WORK REQUIRED:
Print out the entries exactly, and include each one.

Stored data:
/-- The save of a strand ends: its image is written and its slot is freed (R321); when the image cannot be written,
the launch ends with PROT (R66). -/
def execStrandSaveComplete (sid : Nat) (s : State) : Out :=
  .next (match s.strand sid with
    | none => s
    | some m =>
      match m.saveReq with
      | none => s
      | some why =>
        if !m.saveNow || s.ended m.ctx then s
        else
          let (s1, broke) := s.stopXs m
          match m.quiesce broke with
          | .chainEnd x => (s1.updStrand sid fun _ => x).endTrap x .endOfChain { pc := m.pc }
          | .to x =>
            match s1.writeImage (s1.ctx x.ctx) (s1.imageBase x) (s1.imageChunks x why) with
            | none => s1.endTrap x .prot { pc := x.pc }
            | some s2 =>
              let y := { x with
                saved := true, inSlot := false, saveReq := none, wait := x.wait.kept,
                journal := x.journal.map fun e => { e with eng := 0 } }
              ({ s2 with fresh := s2.fresh + 1 }.updStrand sid fun _ => y).afterSaves x.ctx)

/-- A save of every strand of a context that occupies a slot is requested (R321, R32); the save of a checkpoint takes
the place of one under way (spec/15, R391). -/
def State.requestSave (s : State) (k : Nat) (why : Why) : State :=
  s.mapStrands fun m =>
    if m.id != 0 && m.ctx = k && m.inSlot && !m.halted && (m.saveReq.isNone || why = .checkpoint) then
      { m with saveReq := some why, saveT := if m.saveReq.isSome then m.saveT else s.mtime } else m

/-! ### Restoring -/

/-- The destination of a word that can produce a chain register (spec/04, R106). -/
def producerDest (i : Instr) : Option OpVC :=
  match i with
  | .vmov _ d _ _ => some d
  | .vadd _ d _ _ _ _ _ => some d
  | .vsub _ d _ _ _ _ _ => some d
  | .vmul _ d _ _ _ _ _ => some d
  | .vfma _ d _ _ _ _ _ _ => some d
  | .vfms _ d _ _ _ _ _ _ => some d
  | .vabs _ d _ _ _ => some d
  | .vneg _ d _ _ _ => some d
  | .vmin _ d _ _ _ _ _ => some d
  | .vmax _ d _ _ _ _ _ => some d
  | .vdiv _ d _ _ _ _ _ => some d
  | .vsqrt _ d _ _ _ _ => some d
  | .vrcp _ d _ _ _ _ => some d
  | .vrsq _ d _ _ _ _ => some d
  | .vexp2 _ d _ _ _ _ => some d
  | .vlog2 _ d _ _ _ _ => some d
  | _ => none

/-- The value that a producer defines for its operands (R70, R107). -/
def recompute (i : Instr) (mask : W64) (a b c : Lanes) : Lanes :=
  ofElems 32 (fun j => laneOp i (elemAt 32 a j) (elemAt 32 b j) (elemAt 32 c j)) &&& laneMask mask

/-- An image as it is read: `n` bytes at an offset. -/
abbrev Image := Nat → Nat → Nat

/-- A loop level of an image; none when out of range (R57, R68, R73). LEN and ST of a level with ACT 0 are not checked
(DESIGN CHOICE, log 82). -/
def readLevel (img : Image) (off : Nat) (outer : Bool) : Option Level :=
  let x := img (off + 8) 8
  let l : Level := ⟨BitVec.ofNat 64 (img off 8), BitVec.ofNat 32 (bitsAt x 0 32), BitVec.ofNat 12 (bitsAt x 32 12),
    BitVec.ofNat 4 (bitsAt x 44 4), bitAt x 48, bitAt x 49, 1⟩
  if (l.act && (l.len == 0 || l.st == 0 || decide (8 < l.st.toNat) || (outer && decide (1 < l.st.toNat)))) ||
     (l.drain && (outer || !l.act || decide (l.st.toNat ≤ 1)))
  then none else some l

/-- A chain register of an image (R69, R70, R73). One whose STAT differs from CSTAT, or whose PWORD is no producer of Cn, is
out of range (DESIGN CHOICE, log 113). -/
def readChain (ver : Nat) (img : Image) (n : Nat) : Option Chain :=
  let off := 0x5000 + 0xC00 * n
  let live (st : ChStat) (k : Nat) : Option Chain :=
    let w : Word96 := BitVec.ofNat 96 (img off 12)
    let mask := BitVec.ofNat 64 (img (off + 0x18) 8)
    let a := BitVec.ofNat 2048 (img (off + 0x40) 256)
    let b := BitVec.ofNat 2048 (img (off + 0x140) 256)
    let c := BitVec.ofNat 2048 (img (off + 0x240) 256)
    match decode ver 0 w with
    | .error _ => none
    | .ok i => match producerDest i with
      | some (.c d) =>
        if d.val = n && bitsAt (img (off + 0x10) 8) 0 2 = k then some ⟨st, recompute i mask a b c, w, mask, a, b, c⟩
        else none
      | _ => none
  match bitsAt (img 0x18 8) (32 + 2 * n) 2 with
  | 0 => some Chain.empty
  | 1 => live .filling 1
  | 2 => live .full 2
  | _ => some { Chain.empty with stat := .spent }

RESPONSE TO THE EXERCISE:
/-- The save of a strand ends: its image is written and its slot is freed (R321); when the image cannot be written,
the launch ends with PROT (R66). -/
def execStrandSaveComplete (sid : Nat) (s : State) : Out :=
  .next (match s.strand sid with
    | none => s
    | some m =>
      match m.saveReq with
      | none => s
      | some why =>
        if !m.saveNow || s.ended m.ctx then s
        else
          let (s1, broke) := s.stopXs m
          match m.quiesce broke with
          | .chainEnd x => (s1.updStrand sid fun _ => x).endTrap x .endOfChain { pc := m.pc }
          | .to x =>
            match s1.writeImage (s1.ctx x.ctx) (s1.imageBase x) (s1.imageChunks x why) with
            | none => s1.endTrap x .prot { pc := x.pc }
            | some s2 =>
              let y := { x with
                saved := true, inSlot := false, saveReq := none, wait := x.wait.kept,
                journal := x.journal.map fun e => { e with eng := 0 } }
              ({ s2 with fresh := s2.fresh + 1 }.updStrand sid fun _ => y).afterSaves x.ctx)

/-- A save of every strand of a context that occupies a slot is requested (R321, R32); the save of a checkpoint takes
the place of one under way (spec/15, R391). -/
def State.requestSave (s : State) (k : Nat) (why : Why) : State :=
  s.mapStrands fun m =>
    if m.id != 0 && m.ctx = k && m.inSlot && !m.halted && (m.saveReq.isNone || why = .checkpoint) then
      { m with saveReq := some why, saveT := if m.saveReq.isSome then m.saveT else s.mtime } else m

/-! ### Restoring -/

/-- The destination of a word that can produce a chain register (spec/04, R106). -/
def producerDest (i : Instr) : Option OpVC :=
  match i with
  | .vmov _ d _ _ => some d
  | .vadd _ d _ _ _ _ _ => some d
  | .vsub _ d _ _ _ _ _ => some d
  | .vmul _ d _ _ _ _ _ => some d
  | .vfma _ d _ _ _ _ _ _ => some d
  | .vfms _ d _ _ _ _ _ _ => some d
  | .vabs _ d _ _ _ => some d
  | .vneg _ d _ _ _ => some d
  | .vmin _ d _ _ _ _ _ => some d
  | .vmax _ d _ _ _ _ _ => some d
  | .vdiv _ d _ _ _ _ _ => some d
  | .vsqrt _ d _ _ _ _ => some d
  | .vrcp _ d _ _ _ _ => some d
  | .vrsq _ d _ _ _ _ => some d
  | .vexp2 _ d _ _ _ _ => some d
  | .vlog2 _ d _ _ _ _ => some d
  | _ => none

/-- The value that a producer defines for its operands (R70, R107). -/
def recompute (i : Instr) (mask : W64) (a b c : Lanes) : Lanes :=
  ofElems 32 (fun j => laneOp i (elemAt 32 a j) (elemAt 32 b j) (elemAt 32 c j)) &&& laneMask mask

/-- An image as it is read: `n` bytes at an offset. -/
abbrev Image := Nat → Nat → Nat

/-- A loop level of an image; none when out of range (R57, R68, R73). LEN and ST of a level with ACT 0 are not checked
(DESIGN CHOICE, log 82). -/
def readLevel (img : Image) (off : Nat) (outer : Bool) : Option Level :=
  let x := img (off + 8) 8
  let l : Level := ⟨BitVec.ofNat 64 (img off 8), BitVec.ofNat 32 (bitsAt x 0 32), BitVec.ofNat 12 (bitsAt x 32 12),
    BitVec.ofNat 4 (bitsAt x 44 4), bitAt x 48, bitAt x 49, 1⟩
  if (l.act && (l.len == 0 || l.st == 0 || decide (8 < l.st.toNat) || (outer && decide (1 < l.st.toNat)))) ||
     (l.drain && (outer || !l.act || decide (l.st.toNat ≤ 1)))
  then none else some l

/-- A chain register of an image (R69, R70, R73). One whose STAT differs from CSTAT, or whose PWORD is no producer of Cn, is
out of range (DESIGN CHOICE, log 113). -/
def readChain (ver : Nat) (img : Image) (n : Nat) : Option Chain :=
  let off := 0x5000 + 0xC00 * n
  let live (st : ChStat) (k : Nat) : Option Chain :=
    let w : Word96 := BitVec.ofNat 96 (img off 12)
    let mask := BitVec.ofNat 64 (img (off + 0x18) 8)
    let a := BitVec.ofNat 2048 (img (off + 0x40) 256)
    let b := BitVec.ofNat 2048 (img (off + 0x140) 256)
    let c := BitVec.ofNat 2048 (img (off + 0x240) 256)
    match decode ver 0 w with
    | .error _ => none
    | .ok i => match producerDest i with
      | some (.c d) =>
        if d.val = n && bitsAt (img (off + 0x10) 8) 0 2 = k then some ⟨st, recompute i mask a b c, w, mask, a, b, c⟩
        else none
      | _ => none
  match bitsAt (img 0x18 8) (32 + 2 * n) 2 with
  | 0 => some Chain.empty
  | 1 => live .filling 1
  | 2 => live .full 2
  | _ => some { Chain.empty with stat := .spent }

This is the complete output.